Thanks for posting and welcome to the community! You’ve started us off with a really excellent question
To summarise (please correct me if I’m wrong), the problem here is that you want table-specific sample name cleaning. To clean + collapse sample names in General Stats, but not in other tables.
This is not currently possible within MultiQC, but it could be interesting to do. I think it’s basically the same as the ancient GitHub issue #542 from way back in 2017:
I suspect that this would be the best solution , @vlad.savelyev maybe we can take a fresh look at this and see if we can move it up the roadmap a little.

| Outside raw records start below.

-- ==== Sys2Proof/Machine/Ops.lean ====
section
/-! DEFINITION. The named operations over storage, registers, responses and the Signal, the checks a
command makes, and the configuration. The block raises no exception and takes none
(60_exceptions.md R110, R115), so there is no operation for one. -/

namespace Sys2Proof.Machine

open Sys2Proof

/-- Goes on with the value of a next state; a fault or a refusal ends the step. -/
def andThen {α β : Type} (o : Host.Outcome α Fault Refusal) (f : α → Host.Outcome β Fault Refusal) :
    Host.Outcome β Fault Refusal :=
  match o with
  | .next a => f a
  | .fault r => .fault r
  | .refused r => .refused r

/-! ### Storage -/

/-- The canonical form of the storage: cell numbers strictly rising. No entry equals what an
unlisted cell reads as, since that is no byte (log entry 12). -/
abbrev Memory.wf (m : Memory) : Prop := m.Pairwise fun x y => x.1 < y.1

/-- One cell: `none` is `unwritten` (10_state.md R20, R37). -/
def Memory.read : Memory → Nat → Option Byte
  | [], _ => none
  | (x, v) :: m, a => if a = x then some v else Memory.read m a

/-- Writes one cell, keeping the canonical form. -/
def Memory.write : Memory → Nat → Byte → Memory
  | [], a, b => [(a, b)]
  | (x, v) :: m, a, b =>
    if a < x then (a, b) :: (x, v) :: m
    else if a = x then (a, b) :: m
    else (x, v) :: Memory.write m a b

/-- `MemRead(i, 1)` (20_memory.md R40) of a cell that must hold a byte (10_state.md R37). -/
def readCell (s : State) (i : Nat) : Host.Outcome Byte Fault Refusal :=
  if i < s.cfg.cap then
    match Memory.read s.stor i with
    | some b => .next b
    | none => .fault .unwrittenCell
  else .fault .cellOutOfRange

/-- `MemWrite(i, 1, b)` (20_memory.md R40). -/
def writeCell (s : State) (i : Nat) (b : Byte) : Result :=
  if i < s.cfg.cap then .next { s with stor := Memory.write s.stor i b }
  else .fault .cellOutOfRange

/-- The bytes of the occupied window, oldest first (10_state.md R32). -/
def State.contents (s : State) : List Byte :=
  (List.range s.occ).filterMap fun k => Memory.read s.stor (s.windowCell k)

/-! ### Registers and responses -/

/-- `(r_idx, r_mir) <- adv(r_idx, r_mir)` (41_transfer.md R87). -/
def State.advanceRead (s : State) : State :=
  { s with rIdx := (advance s.cfg.cap s.rIdx s.rMir).1, rMir := (advance s.cfg.cap s.rIdx s.rMir).2 }

/-- `(w_idx, w_mir) <- adv(w_idx, w_mir)` (41_transfer.md R86). -/
def State.advanceWrite (s : State) : State :=
  { s with wIdx := (advance s.cfg.cap s.wIdx s.wMir).1, wMir := (advance s.cfg.cap s.wIdx s.wMir).2 }

/-- `resp <- …` on the port being served (30_encoding.md R60). -/
def State.respond (s : State) (r : Response) : State := { s with resp := s.resp.put s.port r }

/-- The response that a GET on an empty buffer returns, on the port being served: `none`, its value
bits a fresh free value (30_encoding.md R64; log entries 7 and 9). -/
def State.respondNoData (s : State) : State :=
  { s with resp := s.resp.put s.port (.noData s.draws), draws := s.draws + 1 }

/-- What INIT writes: every cell `unwritten`, indices and mirrors 0, `init` true (40_init.md R80). -/
def State.clearRing (s : State) : State :=
  { s with stor := [], rIdx := 0, rMir := false, wIdx := 0, wMir := false, init := true }

/-- Serve a port: its command is the one being executed. -/
def State.withPort (s : State) (p : Port) : State := { s with port := p }

/-! ### The checks of a command -/

/-- The checks a decoded command makes, in the order of 30_encoding.md R69: wrong port (R67), before
INIT (70_reset_and_hazards.md R151), simultaneous INIT (R68). -/
def commandRefusal (i : Instr) (s : State) : Option Refusal :=
  if portAccepts s.port i = false then some .wrongPort
  else if i ≠ .init ∧ s.init = false then some .notInitialised
  else if i = .init ∧ s.dataBusy = true then some .initConcurrent
  else none

/-! ### The Signal -/

/-- `release()` (60_exceptions.md R124). -/
def release (s : State) : Result :=
  if s.cfg.sigMax = some s.sig then .fault .signalOverflow else .next { s with sig := s.sig + 1 }

/-- How a `take(t)` goes at one step of the consumer (60_exceptions.md R125), `none` for blocked.
`waiting` says whether it already blocked at an earlier step; only then can a finite timeout expire,
and only where no permit is there. `expire` is the free choice that it does. -/
def takeAttempt (t : Timeout) (waiting expire : Bool) (sig : Nat) : Option TakeResult :=
  if 0 < sig then some .ok
  else if waiting = true ∧ expire = true ∧ t = .finite then some .timedOut
  else none

/-- The permit count after a `take` attempt: one less where it returned `Ok` (60_exceptions.md R125). -/
def sigAfterTake (sig : Nat) : Option TakeResult → Nat
  | some .ok => sig - 1
  | some .timedOut => sig
  | none => sig

/-- What an attempt at `take` leaves: the permit count, its result, and the consumer's new state. -/
def State.afterTake (s : State) (r : Option TakeResult) (c : Consumer) : State :=
  { s with sig := sigAfterTake s.sig r, takeRes := r, consumer := c }

/-! ### Configuration -/

/-- The refusals of a configuration (60_exceptions.md R113; 00_scope.md R6, R8; R130). -/
def configRefusal (c : Config) : Option Refusal :=
  if c.capOk = false then some .badCapacity
  else if c.capMaxOk = false then some .capacityAboveMax
  else if c.sigMaxOk = false then some .badSignalMax
  else if c.agentsOk = false then some .tooManyAgents
  else none

/-- Builds a block after power-on from what is asked for, the capacity as the source's signed
number (00_scope.md R6; 60_exceptions.md R111, R130): refused where no such block exists. The
register values and pending bytes are the ones power-on happens to leave. -/
def configure (capacity : Int) (capMax sigMax : Option Nat) (producers consumers : Nat)
    (rIdx : Nat) (rMir : Bool) (wIdx : Nat) (wMir : Bool) (srcQ : List Byte) : Result :=
  match configRefusal { cap := capacity.toNat, capMax := capMax, sigMax := sigMax,
                         producers := producers, consumers := consumers } with
  | some r => .refused r
  | none => .next (State.powerOn { cap := capacity.toNat, capMax := capMax, sigMax := sigMax,
                                   producers := producers, consumers := consumers }
                    rIdx rMir wIdx wMir srcQ)

end Sys2Proof.Machine
end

Another approach would be to look at how this data is getting into the report in the first place, from the nf-core/sarek pipeline. @maxulysse / @FriederikeHanssen - have you guys had any similar requests in the past, or any ideas on this topic?
Thank you for your really useful suggestion. I wonder if the sample_merge_groups lead to overwriting in general stats table? A bit more about the context, all my screenshots was from general stats table.
In addition, cleaning file name does affect the other sections of the report (reduce, ovewriting the samples, I think that your suggestion could help with this). Please kindly take a look at the default & cleaned fn reports here
I kinda wonder why bcftools stats is in general stats table, while VEP is not and has it own general stats table at VEP sections.
Also, should I do the same with bcftools, as VEP. Maybe if I do so, the row with sample name like HCC1395T_vs_HCC1395N.strelka.somatic_snvs that comes from bcftools, may not appear in general stats table.
Then I will only need to clean (the md and recal also lead to overwrite tho ):
- "_val"
- "_1"
- "_2"
- ".md"
- ".recal"
- "-1"
Please correct me if I misundestand something! Thank you very much!
aha, I didn’t realise this - thank you for clarifying! Ok, then issue #2097 will not help you (at least, not in respect to Bcftools data being overwritten in the table).
This is a good point - that would be another easy fix at MultiQC level, to move that info into a separate table. The reason is to have these statistics in the General Stats table alongside other “general” stats from other tools, for comparison (eg. do samples with high % duplicates have low SNP counts, or whatever). But in this case, pairing with #2097 it’d be easier to have them in a separate table.
We could think about moving them, or even having a module-specific config flag to choose whether they go in General Stats (as now, default behaviour) or a separate table instead (opt-in). @maxulysse / @FriederikeHanssen - any opinions on this behaviour for Bcftools specifically?
Ahh I got it, thank you! (Sorry, I was thinking that it is something could be done with setting config, like we could select the stats from which tools will be add to general stats).
I think this is not a common need, and might be not a problem if just one or two tools are run. So maybe I will try customizing a bit on my own instead of create a request!
Once again, sincerely thank you and Seqera Lab Team for timely support!
Hey! apologies, I didn’t get any notifications about this thread . In general, I have no strong opinion about where to put the bcftools stats table. I agree that the general table at the top is pretty hard to read and it would be nice to split it up a bit. I don’t know if we want to collapse multiple variantcallers, but at least splitting up preprocessing and variantcalling into several stats tables would probably already improve readability a lot.